Automate mechanical tasks
- Pay an upfront cost to automate tasks rather than patching a manual fix.
- However, it’s much harder to automate decision-making (reasoning process) than mechanics (a sequence of actions).
- Prefer automating mechanics and leave decision-making as later manual work.
- The recent progress in LLMs might be a good alternative to automate the decision-making process?
Make batch processes idempotent
- Make each action/process in the sequence produce the same result, no matter the process runs just once, or mnay times.
- If not processed in a idempotent way, a failed action might leave side effects on subsequence actions.
Plan and recover from failures quickly
- Many big tech companies periodically run “chaos test”, which simulates data center failures to attest the recoverability of their systems.
- “Scripting for success”: make an exhaustive plan on each potential scenario rather than trying to prevent failures from happening at the first place.
- The ability to plan and recover from failures can minimize the team’s pressure to a controllable level.
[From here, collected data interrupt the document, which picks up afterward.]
/-- The channels of a pixel. -/
abbrev PixelIs (p : Pixel) (r g b a : Nat) : Prop :=
  p.r.toNat = r ∧ p.g.toNat = g ∧ p.b.toNat = b ∧ p.a.toNat = a

/-- A pixel with the channels of Expand16(v) (42_decode.md R141). -/
abbrev Expands (p : Pixel) (v : Nat) : Prop :=
  PixelIs p (v / 2 ^ 11 % 32 * 8) (v / 2 ^ 6 % 32 * 8) (v / 2 % 32 * 8) (if v % 2 = 1 then 255 else 0)

/-- What an ENCODE instruction does with a request that has its pixels and whose inputs the host left alone
(41_encode.md R110 and its own rule): its command word; E_DIMENSION,
then E_LENGTH; else OK with bytes that are as `Packed` says. -/
abbrev Encodes (cmd : Half) (i : Instr) (group divisor : Nat) (Packed : PixelBuffer → List Byte → Prop) :
    Prop :=
  decode cmd = .instr i ∧
  ∀ (s : State) (r : Request) (p : PixelBuffer), s.Serves r → r.pixels = some p →
    (BadDims s.config group divisor p.width p.height →
      Answers i s (.error (.dimension p.width p.height group))) ∧
    (¬ BadDims s.config group divisor p.width p.height → p.pixels.length ≠ p.width * p.height →
      Answers i s (.error (.length (p.width * p.height) p.pixels.length))) ∧
    (¬ BadDims s.config group divisor p.width p.height → p.pixels.length = p.width * p.height →
      ∃ out, Answers i s (.ok (.bytes out)) ∧ Packed p out)

/-- What a DECODE instruction of a format without a palette does with a request that has its operands and
whose inputs the host left alone (42_decode.md R140 and its own rule): its command word; E_DIMENSION, then E_LENGTH; else OK with W * H pixels, each as `Unpacked` says, and the
metadata. -/
abbrev Decodes (cmd : Half) (i : Instr) (group divisor : Nat) (length : Nat → Nat) (name : String)
    (Unpacked : Config → List Byte → Nat → Pixel → Prop) : Prop :=
  decode cmd = .instr i ∧
  ∀ (s : State) (r : Request) (d : List Byte) (w h : Nat), s.Serves r →
    r.data = some d → r.width = some w → r.height = some h →
    (BadDims s.config group divisor w h → Answers i s (.error (.dimension w h group))) ∧
    (¬ BadDims s.config group divisor w h → d.length ≠ length (w * h) →
      Answers i s (.error (.length (length (w * h)) d.length))) ∧
    (¬ BadDims s.config group divisor w h → d.length = length (w * h) →
      ∃ px, Answers i s (.ok (.picture ⟨w, h, px⟩ ⟨name.toList, w, h⟩)) ∧ px.length = w * h ∧
        ∀ (k : Nat) (p : Pixel), px[k]? = some p → Unpacked s.config d k p)

/-- What a DECODE instruction of a color-indexed format does with a request that has its operands and whose
inputs the host left alone (42_decode.md R140, R151 and its own rule).
`IndexIs d k v` says that the packed index of pixel k is v. -/
abbrev DecodesIndexed (cmd : Half) (i : Instr) (fmt : Byte) (group : Nat) (length : Nat → Nat)
    (name : String) (IndexIs : List Byte → Nat → Nat → Prop) : Prop :=
  decode cmd = .instr i ∧
  ∀ (s : State) (r : Request) (d : List Byte) (w h : Nat), s.Serves r →
    r.data = some d → r.width = some w → r.height = some h →
    (BadDims s.config group 1 w h → Answers i s (.error (.dimension w h group))) ∧
    (¬ BadDims s.config group 1 w h → d.length ≠ length (w * h) →
      Answers i s (.error (.length (length (w * h)) d.length))) ∧
    (¬ BadDims s.config group 1 w h → d.length = length (w * h) →
      (r.palette = none → Answers i s (.error (.missingPalette fmt))) ∧
      (∀ pal, r.palette = some pal →
        (∀ k v, k < w * h → IndexIs d k v → pal.length ≤ v →
          (∀ k' v', k' < k → IndexIs d k' v' → v' < pal.length) →
          Answers i s (.error (.paletteIndex k v pal.length))) ∧
        ((∀ k v, k < w * h → IndexIs d k v → v < pal.length) →
          ∃ px, Answers i s (.ok (.picture ⟨w, h, px⟩ ⟨name.toList, w, h⟩)) ∧ px.length = w * h ∧
            ∀ (k : Nat) (p : Pixel), px[k]? = some p →
              ∃ v e, IndexIs d k v ∧ pal[v]? = some e ∧ Expands p e.toNat)))

/-- The request has no value in the operand field `f`, which its operation reads (60_exceptions.md R171). -/
abbrev Lacks (r : Request) : OperandField → Prop
  | .pixels => r.op = 0x01#8 ∧ r.pixels = none
  | .data => r.op = 0x02#8 ∧ r.data = none
  | .width => r.op = 0x02#8 ∧ r.width = none
  | .height => r.op = 0x02#8 ∧ r.height = none
  | .name => r.op = 0x04#8 ∧ r.name = none
  | .colorBits => r.op = 0x05#8 ∧ r.colorBits = none
  | .sizeBits => r.op = 0x05#8 ∧ r.sizeBits = none

/-- The eleven format codes (30_encoding.md R62). -/
abbrev codes : List Byte :=
  [0x00#8, 0x10#8, 0x18#8, 0x40#8, 0x48#8, 0x60#8, 0x68#8, 0x70#8, 0x80#8, 0x88#8, 0x90#8]

/-- The table of bpp (40_catalog.md R100). -/
abbrev bppTable : List (Byte × Nat) :=
  [(0x00#8, 1), (0x10#8, 16), (0x18#8, 32), (0x40#8, 4), (0x48#8, 8), (0x60#8, 4), (0x68#8, 8),
   (0x70#8, 16), (0x80#8, 4), (0x88#8, 8), (0x90#8, 4)]

/-- The name table (40_catalog.md R102). -/
abbrev names : List (String × Byte) :=
  [("1bpp", 0x00#8), ("rgba16", 0x10#8), ("rgba32", 0x18#8), ("ci4", 0x40#8), ("ci8", 0x48#8),
   ("ia4", 0x60#8), ("ia8", 0x68#8), ("ia16", 0x70#8), ("i4", 0x80#8), ("i8", 0x88#8)]

/-- `t` is fold(s): 'A' to 'Z' replaced by 'a' to 'z', every other character unchanged (R102). -/
abbrev Folds (s t : Text) : Prop :=
  List.Forall₂ (fun c d => d.toNat = if 65 ≤ c.toNat ∧ c.toNat ≤ 90 then c.toNat + 32 else c.toNat) s t

/-- The code of a name (40_catalog.md R102). -/
abbrev CodeOf (name : Text) (c : Byte) : Prop :=
  ∃ t, Folds name t ∧
    ((∃ n, (n, c) ∈ names ∧ n.toList = t) ∨ ((∀ e ∈ names, e.1.toList ≠ t) ∧ c = 0x10#8))

/-- W and H of a request of ENCODE or DECODE (10_state.md R21). -/
abbrev DimsAre (r : Request) (w h : Nat) : Prop :=
  (r.op = 0x01#8 ∧ ∃ p, r.pixels = some p ∧ p.width = w ∧ p.height = h) ∨
  (r.op = 0x02#8 ∧ r.width = some w ∧ r.height = some h)

/-- G(fmt) of the eleven codes (30_encoding.md R62). -/
abbrev groups : List (Byte × Nat) :=
  [(0x00#8, 8), (0x10#8, 1), (0x18#8, 1), (0x40#8, 2), (0x48#8, 1), (0x60#8, 2), (0x68#8, 1),
   (0x70#8, 1), (0x80#8, 2), (0x88#8, 1), (0x90#8, 2)]

/-- The condition of each error of a request (60_exceptions.md R170). -/
abbrev Condition (cfg : Config) (r : Request) : Status → Prop
  | .ok => False
  | .illegalOp => r.op = 0x00#8 ∨ 6 ≤ r.op.toNat
  | .unsupportedFormat =>
    (r.op = 0x01#8 ∧ (r.fmt ∉ codes ∨ r.fmt = 0x40#8 ∨ r.fmt = 0x48#8)) ∨ (r.op = 0x02#8 ∧ r.fmt ∉ codes)
  | .dimension => ∃ w h g, DimsAre r w h ∧ (r.fmt, g) ∈ groups ∧
      BadDims cfg g (if r.fmt = 0x00#8 then 8 else 1) w h
  | .length =>
    (r.op = 0x01#8 ∧ ∃ p, r.pixels = some p ∧ p.pixels.length ≠ p.width * p.height) ∨
    (r.op = 0x02#8 ∧ ∃ d w h b, r.data = some d ∧ r.width = some w ∧ r.height = some h ∧
      (r.fmt, b) ∈ bppTable ∧ d.length ≠ (w * h * b + 7) / 8)
  | .missingPalette => r.op = 0x02#8 ∧ (r.fmt = 0x40#8 ∨ r.fmt = 0x48#8) ∧ r.palette = none
  | .paletteIndex => r.op = 0x02#8 ∧ ∃ d w h pal k v, r.data = some d ∧ r.width = some w ∧
      r.height = some h ∧ r.palette = some pal ∧ k < w * h ∧ pal.length ≤ v ∧
      ((r.fmt = 0x40#8 ∧ NibbleIs d k v) ∨ (r.fmt = 0x48#8 ∧ ByteIs d k v))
Otherwise, the team can waste time on panicking and firefighting operational burden.
[Chapter 10] Invest in team’s growth
Prioritize hiring
- Especially true for startup, because it’s very likely the new hire will be on your immediately team.
- Very high-leverage activity: if you spend 2 hours per day for 20 days to secure a strong hire, your 40 hours can produce 2000 hours or more work by the new hire.
Design an effective interview process
- Technical screening on candidates.
- A good opportunity to advertise the team mission and culture to candidates.
- Optimize for questions with high signal-to-noise ratio: the question that can reveal useful information about the candidates (signal), with little irrelevant data (noise).
- Keep the interview pace to maintain a high signal-to-noise ratio: give hints at appropriate timing so that candidates won’t be get stuck or sidetracked cluelessly.
- Design questions with multiple layers of difficulty and easy to add or remove layer depending on real-time feedback from candidates.
Design an onboarding process
- Direct new hires to learning and activities that are more aligned with the team’s priorities.
- The candidate’s initial impression on the team is critical because learning compounds. The sooner they can ramp up, more exponentially effective they can be over time, which makes you and the team better in the long run.
A few specfic onboarding activities
- Codelab - user guide for abstractions.
- Schedule onboarding talks on engineering practices and key abstractions.
- Set up 1:1 mentorship program.
- Have senior engineers design starter tasks for junior engineers to experience e2e development workflow ASAP.
Shared ownership of code
If a senior engineer is the sole bottleneck on a module, they will lose the flexibility to work on other more high-leverage features than bug fix and maintenance. For junior engineers, they can use the shared ownership to ramp up quickly on the codebase.
How to establish such shared ownership?
- Code & design review.
- Rotate roles and tasks for all teammates.
- Document everything, including high-level design, code-level comments, and any specific workaround solutions.
Build collective wisdom via post-mortems
- It’s not to assign blame; it’s to identify better solutions next time -> scripting for success.
- Make the emotional investment to hold an intellectually honest conversation.
- Keep open-minded and receptive to feedbacks, even they are disturbing.